TASK OBJECTIVE:
If a line of the listing contains the string "Bool", return that line.

DATASET EXTRACT:
Content starts

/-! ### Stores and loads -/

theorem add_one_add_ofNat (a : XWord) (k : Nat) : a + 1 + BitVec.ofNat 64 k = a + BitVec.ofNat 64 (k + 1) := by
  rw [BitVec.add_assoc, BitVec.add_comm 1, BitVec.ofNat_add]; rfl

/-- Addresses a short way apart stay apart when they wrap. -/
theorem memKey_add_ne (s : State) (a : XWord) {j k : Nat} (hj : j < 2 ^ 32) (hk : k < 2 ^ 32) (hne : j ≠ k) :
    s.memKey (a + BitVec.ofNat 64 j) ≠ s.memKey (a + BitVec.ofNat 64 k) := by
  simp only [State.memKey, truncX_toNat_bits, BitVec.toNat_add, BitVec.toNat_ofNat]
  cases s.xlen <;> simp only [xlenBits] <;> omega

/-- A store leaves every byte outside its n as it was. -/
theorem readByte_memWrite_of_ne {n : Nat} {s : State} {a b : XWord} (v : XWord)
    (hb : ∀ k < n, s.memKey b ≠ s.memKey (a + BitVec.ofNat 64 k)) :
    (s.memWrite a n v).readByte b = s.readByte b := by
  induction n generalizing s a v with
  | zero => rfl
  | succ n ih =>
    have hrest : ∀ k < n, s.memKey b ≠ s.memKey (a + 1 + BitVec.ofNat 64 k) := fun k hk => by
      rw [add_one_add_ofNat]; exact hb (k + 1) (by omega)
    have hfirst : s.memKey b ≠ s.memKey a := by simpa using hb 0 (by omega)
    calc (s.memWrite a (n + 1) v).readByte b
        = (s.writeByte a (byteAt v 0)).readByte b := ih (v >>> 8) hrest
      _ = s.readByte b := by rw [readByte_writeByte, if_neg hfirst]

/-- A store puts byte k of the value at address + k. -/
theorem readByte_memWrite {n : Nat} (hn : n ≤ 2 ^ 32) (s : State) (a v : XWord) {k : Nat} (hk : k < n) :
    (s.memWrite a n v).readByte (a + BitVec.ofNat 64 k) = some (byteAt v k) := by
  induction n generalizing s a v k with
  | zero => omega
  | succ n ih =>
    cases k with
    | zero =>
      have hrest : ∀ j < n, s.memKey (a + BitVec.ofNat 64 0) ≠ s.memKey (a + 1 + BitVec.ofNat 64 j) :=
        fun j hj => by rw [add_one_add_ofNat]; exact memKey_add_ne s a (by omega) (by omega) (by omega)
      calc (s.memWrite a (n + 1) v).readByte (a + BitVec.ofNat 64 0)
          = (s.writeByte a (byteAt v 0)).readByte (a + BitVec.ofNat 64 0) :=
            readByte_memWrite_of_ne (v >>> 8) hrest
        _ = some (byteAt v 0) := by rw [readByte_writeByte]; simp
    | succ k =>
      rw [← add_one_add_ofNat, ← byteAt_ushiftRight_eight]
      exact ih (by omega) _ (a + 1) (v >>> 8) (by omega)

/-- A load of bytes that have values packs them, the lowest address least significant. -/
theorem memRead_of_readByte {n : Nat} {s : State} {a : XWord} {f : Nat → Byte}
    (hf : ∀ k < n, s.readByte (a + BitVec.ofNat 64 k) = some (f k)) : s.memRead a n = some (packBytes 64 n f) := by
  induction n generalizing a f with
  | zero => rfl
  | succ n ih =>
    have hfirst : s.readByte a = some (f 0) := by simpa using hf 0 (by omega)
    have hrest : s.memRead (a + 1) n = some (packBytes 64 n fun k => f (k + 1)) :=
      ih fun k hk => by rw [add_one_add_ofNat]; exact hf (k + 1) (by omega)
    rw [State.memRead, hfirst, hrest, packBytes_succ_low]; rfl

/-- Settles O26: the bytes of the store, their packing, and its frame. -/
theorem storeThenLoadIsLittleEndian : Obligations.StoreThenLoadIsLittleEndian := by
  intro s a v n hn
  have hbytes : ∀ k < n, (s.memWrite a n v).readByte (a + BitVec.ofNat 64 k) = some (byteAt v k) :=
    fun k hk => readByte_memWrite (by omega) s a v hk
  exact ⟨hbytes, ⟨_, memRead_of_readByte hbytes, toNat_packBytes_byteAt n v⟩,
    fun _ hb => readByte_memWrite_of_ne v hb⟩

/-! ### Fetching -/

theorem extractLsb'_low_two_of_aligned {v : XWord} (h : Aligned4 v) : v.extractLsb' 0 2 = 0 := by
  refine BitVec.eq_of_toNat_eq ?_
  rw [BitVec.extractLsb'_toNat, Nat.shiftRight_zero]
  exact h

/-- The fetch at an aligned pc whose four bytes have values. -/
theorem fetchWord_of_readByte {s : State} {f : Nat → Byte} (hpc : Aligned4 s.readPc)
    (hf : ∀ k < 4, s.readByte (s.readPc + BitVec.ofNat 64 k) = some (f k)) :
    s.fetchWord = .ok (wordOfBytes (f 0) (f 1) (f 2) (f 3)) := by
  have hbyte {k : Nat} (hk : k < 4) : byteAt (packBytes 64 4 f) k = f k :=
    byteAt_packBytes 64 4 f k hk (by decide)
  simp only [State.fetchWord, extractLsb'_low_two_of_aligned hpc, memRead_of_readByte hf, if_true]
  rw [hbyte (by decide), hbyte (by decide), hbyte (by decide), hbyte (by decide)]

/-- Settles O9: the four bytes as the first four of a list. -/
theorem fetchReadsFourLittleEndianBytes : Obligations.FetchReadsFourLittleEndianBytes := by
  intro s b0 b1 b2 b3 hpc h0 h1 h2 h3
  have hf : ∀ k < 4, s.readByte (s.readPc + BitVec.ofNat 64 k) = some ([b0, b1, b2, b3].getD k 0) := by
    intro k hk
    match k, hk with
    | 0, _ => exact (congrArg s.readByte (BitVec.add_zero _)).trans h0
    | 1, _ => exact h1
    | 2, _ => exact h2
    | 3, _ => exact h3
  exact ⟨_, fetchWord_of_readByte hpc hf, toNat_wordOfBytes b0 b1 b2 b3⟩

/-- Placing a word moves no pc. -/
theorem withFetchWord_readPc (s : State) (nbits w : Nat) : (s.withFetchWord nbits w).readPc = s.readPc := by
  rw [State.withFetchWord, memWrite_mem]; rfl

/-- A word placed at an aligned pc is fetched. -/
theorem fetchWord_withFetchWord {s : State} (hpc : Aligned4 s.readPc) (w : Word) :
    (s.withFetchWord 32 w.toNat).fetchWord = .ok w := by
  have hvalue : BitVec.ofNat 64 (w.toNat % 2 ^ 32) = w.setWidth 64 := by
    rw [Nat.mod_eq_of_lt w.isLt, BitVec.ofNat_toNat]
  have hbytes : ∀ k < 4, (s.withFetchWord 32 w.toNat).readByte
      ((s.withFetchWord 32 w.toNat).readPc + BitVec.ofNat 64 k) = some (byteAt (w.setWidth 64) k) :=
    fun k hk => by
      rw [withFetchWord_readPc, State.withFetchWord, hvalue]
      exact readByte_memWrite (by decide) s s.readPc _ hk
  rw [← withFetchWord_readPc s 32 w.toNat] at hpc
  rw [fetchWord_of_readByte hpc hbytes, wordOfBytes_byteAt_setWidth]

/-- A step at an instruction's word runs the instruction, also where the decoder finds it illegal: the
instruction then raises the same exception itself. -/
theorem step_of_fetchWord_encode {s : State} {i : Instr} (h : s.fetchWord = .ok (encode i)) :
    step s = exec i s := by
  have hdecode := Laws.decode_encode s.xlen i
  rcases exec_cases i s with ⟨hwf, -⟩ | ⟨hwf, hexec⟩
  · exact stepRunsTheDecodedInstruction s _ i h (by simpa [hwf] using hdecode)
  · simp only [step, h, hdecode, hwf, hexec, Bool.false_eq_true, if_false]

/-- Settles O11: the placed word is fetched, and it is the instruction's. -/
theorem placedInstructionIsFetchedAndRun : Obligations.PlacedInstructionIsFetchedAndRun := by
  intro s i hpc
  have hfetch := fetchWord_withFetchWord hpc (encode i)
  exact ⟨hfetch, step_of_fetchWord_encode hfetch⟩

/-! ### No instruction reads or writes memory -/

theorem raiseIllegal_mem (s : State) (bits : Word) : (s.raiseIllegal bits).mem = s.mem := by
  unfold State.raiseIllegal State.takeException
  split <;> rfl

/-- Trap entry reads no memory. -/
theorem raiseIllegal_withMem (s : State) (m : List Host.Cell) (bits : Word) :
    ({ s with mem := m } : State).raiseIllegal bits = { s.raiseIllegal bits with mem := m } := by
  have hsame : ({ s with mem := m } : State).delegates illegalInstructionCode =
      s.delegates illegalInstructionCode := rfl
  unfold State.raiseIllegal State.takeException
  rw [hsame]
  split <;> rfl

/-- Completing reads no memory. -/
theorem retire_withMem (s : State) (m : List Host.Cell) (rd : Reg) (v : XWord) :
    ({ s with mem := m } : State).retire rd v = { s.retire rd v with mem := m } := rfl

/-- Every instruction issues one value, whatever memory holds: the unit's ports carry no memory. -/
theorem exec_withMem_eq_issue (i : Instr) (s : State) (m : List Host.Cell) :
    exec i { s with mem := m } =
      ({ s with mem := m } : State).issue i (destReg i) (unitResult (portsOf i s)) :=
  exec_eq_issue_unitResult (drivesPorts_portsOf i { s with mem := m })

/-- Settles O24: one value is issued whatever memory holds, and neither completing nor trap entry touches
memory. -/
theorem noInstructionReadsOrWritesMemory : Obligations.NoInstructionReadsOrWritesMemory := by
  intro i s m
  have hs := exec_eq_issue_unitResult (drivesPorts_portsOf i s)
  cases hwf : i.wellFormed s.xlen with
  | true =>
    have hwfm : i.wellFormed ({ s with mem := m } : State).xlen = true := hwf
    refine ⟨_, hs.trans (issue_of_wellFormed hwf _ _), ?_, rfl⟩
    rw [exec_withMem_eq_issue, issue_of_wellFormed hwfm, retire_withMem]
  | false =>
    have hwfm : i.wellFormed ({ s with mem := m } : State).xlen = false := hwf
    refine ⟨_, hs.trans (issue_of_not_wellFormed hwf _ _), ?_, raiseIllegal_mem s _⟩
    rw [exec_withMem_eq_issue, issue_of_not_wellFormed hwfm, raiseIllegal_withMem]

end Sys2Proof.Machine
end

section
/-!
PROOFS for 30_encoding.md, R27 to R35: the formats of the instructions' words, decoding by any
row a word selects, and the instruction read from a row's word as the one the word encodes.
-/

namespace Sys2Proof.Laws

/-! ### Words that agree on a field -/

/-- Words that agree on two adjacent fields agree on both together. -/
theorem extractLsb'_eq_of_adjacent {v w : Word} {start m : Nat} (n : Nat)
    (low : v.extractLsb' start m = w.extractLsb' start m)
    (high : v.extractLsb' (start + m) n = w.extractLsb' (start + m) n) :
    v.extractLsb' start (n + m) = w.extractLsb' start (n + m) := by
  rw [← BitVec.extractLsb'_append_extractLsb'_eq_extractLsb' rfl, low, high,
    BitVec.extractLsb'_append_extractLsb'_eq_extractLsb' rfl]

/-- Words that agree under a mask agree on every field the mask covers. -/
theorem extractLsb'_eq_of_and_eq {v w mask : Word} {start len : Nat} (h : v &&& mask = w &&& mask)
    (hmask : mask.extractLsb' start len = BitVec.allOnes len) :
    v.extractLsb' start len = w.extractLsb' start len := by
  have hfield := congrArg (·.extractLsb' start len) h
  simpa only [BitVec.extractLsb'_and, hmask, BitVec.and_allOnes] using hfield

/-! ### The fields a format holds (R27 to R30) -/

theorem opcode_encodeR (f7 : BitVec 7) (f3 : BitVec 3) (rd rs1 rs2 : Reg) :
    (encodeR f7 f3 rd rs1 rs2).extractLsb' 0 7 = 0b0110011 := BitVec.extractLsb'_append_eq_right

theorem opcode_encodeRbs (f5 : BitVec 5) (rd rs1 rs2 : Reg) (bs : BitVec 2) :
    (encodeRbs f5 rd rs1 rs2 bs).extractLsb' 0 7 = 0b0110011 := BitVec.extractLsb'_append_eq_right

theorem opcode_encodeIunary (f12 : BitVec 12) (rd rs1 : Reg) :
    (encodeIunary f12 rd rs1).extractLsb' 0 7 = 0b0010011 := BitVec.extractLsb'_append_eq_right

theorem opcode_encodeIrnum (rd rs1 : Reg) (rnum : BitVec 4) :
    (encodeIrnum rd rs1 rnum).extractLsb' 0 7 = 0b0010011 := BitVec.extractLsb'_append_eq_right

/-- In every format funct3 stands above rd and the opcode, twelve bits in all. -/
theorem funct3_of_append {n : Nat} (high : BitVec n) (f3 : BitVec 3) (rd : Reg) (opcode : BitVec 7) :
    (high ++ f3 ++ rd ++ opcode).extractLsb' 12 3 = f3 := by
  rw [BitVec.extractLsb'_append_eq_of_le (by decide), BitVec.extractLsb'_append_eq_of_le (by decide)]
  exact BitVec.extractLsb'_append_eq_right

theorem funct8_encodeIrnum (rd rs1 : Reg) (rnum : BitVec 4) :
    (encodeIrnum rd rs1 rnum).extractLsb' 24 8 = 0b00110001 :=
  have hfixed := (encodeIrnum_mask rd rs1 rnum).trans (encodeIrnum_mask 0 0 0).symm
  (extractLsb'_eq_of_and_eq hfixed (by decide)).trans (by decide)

Content ends
Content starts

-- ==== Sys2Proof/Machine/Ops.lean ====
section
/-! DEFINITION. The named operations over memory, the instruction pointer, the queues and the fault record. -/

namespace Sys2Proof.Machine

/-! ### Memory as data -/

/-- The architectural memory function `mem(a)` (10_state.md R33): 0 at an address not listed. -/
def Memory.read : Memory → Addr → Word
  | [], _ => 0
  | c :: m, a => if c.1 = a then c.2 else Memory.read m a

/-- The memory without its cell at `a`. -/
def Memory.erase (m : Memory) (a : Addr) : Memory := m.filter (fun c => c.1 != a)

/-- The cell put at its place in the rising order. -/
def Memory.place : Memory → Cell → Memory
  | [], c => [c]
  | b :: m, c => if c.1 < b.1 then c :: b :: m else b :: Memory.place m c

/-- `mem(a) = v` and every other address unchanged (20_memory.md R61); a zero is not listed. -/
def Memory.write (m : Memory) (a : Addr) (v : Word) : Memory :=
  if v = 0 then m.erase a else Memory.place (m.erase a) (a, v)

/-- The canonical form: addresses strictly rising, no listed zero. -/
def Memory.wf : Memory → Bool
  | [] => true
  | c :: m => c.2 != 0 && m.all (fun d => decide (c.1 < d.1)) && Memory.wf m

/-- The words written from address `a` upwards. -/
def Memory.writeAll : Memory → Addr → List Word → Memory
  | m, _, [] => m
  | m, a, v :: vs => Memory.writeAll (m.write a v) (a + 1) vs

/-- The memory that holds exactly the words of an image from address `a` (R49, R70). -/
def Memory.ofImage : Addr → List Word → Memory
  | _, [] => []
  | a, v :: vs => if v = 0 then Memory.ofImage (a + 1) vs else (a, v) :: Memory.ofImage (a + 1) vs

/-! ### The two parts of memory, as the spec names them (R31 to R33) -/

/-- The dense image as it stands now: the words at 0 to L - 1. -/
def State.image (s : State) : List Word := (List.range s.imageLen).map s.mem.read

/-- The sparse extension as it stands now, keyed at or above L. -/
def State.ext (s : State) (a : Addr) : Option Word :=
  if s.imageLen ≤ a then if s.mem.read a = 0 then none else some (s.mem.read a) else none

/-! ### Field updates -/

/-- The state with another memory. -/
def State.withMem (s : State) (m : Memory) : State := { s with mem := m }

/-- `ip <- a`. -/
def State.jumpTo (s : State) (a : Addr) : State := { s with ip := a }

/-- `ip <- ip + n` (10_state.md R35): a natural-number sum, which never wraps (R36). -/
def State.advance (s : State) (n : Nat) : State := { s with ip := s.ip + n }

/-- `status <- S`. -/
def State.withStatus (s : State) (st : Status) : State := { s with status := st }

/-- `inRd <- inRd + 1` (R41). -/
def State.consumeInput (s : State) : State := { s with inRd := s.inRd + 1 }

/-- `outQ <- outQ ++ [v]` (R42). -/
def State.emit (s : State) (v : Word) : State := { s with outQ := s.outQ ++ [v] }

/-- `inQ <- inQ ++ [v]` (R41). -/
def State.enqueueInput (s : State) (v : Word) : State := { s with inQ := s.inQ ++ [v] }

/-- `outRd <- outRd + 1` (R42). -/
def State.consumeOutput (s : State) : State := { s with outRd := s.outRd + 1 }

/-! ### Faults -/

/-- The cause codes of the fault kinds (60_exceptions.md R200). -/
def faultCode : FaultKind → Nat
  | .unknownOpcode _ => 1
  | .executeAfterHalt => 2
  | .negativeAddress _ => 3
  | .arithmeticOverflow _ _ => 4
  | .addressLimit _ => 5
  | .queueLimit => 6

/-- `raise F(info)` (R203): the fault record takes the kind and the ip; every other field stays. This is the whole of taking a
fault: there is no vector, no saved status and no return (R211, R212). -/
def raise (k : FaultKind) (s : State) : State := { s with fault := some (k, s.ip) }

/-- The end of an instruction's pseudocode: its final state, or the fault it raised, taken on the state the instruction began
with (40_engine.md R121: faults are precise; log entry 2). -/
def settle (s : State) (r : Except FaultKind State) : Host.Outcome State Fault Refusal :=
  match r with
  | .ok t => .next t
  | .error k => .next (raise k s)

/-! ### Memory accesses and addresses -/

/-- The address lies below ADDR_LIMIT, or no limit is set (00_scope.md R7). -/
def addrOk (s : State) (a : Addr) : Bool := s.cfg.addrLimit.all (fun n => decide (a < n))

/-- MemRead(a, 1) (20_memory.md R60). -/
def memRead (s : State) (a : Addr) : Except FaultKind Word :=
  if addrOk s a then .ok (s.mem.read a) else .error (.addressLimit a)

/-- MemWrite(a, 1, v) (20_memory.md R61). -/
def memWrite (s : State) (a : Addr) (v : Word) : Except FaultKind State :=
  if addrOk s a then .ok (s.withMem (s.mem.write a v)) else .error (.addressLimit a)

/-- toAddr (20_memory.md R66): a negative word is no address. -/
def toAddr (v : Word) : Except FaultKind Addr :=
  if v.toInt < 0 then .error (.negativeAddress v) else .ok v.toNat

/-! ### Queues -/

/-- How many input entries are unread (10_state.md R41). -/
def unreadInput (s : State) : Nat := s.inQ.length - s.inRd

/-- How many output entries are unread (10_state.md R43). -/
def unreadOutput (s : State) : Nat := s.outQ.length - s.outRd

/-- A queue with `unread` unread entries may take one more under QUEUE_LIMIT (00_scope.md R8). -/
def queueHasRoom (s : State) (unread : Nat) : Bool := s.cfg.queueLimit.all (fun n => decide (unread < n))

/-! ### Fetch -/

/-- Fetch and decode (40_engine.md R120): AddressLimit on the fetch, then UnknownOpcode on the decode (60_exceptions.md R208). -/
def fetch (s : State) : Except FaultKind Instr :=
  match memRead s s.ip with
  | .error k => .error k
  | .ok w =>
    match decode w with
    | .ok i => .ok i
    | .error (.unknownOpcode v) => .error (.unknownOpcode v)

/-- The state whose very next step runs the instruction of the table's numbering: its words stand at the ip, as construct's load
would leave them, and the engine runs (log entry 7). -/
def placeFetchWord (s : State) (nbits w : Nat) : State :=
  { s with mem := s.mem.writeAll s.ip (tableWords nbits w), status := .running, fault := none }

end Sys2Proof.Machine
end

Content ends

TASK OUTPUT:
  · simp only [step, h, hdecode, hwf, hexec, Bool.false_eq_true, if_false]
def Memory.wf : Memory → Bool
def addrOk (s : State) (a : Addr) : Bool := s.cfg.addrLimit.all (fun n => decide (a < n))
def queueHasRoom (s : State) (unread : Nat) : Bool := s.cfg.queueLimit.all (fun n => decide (unread < n))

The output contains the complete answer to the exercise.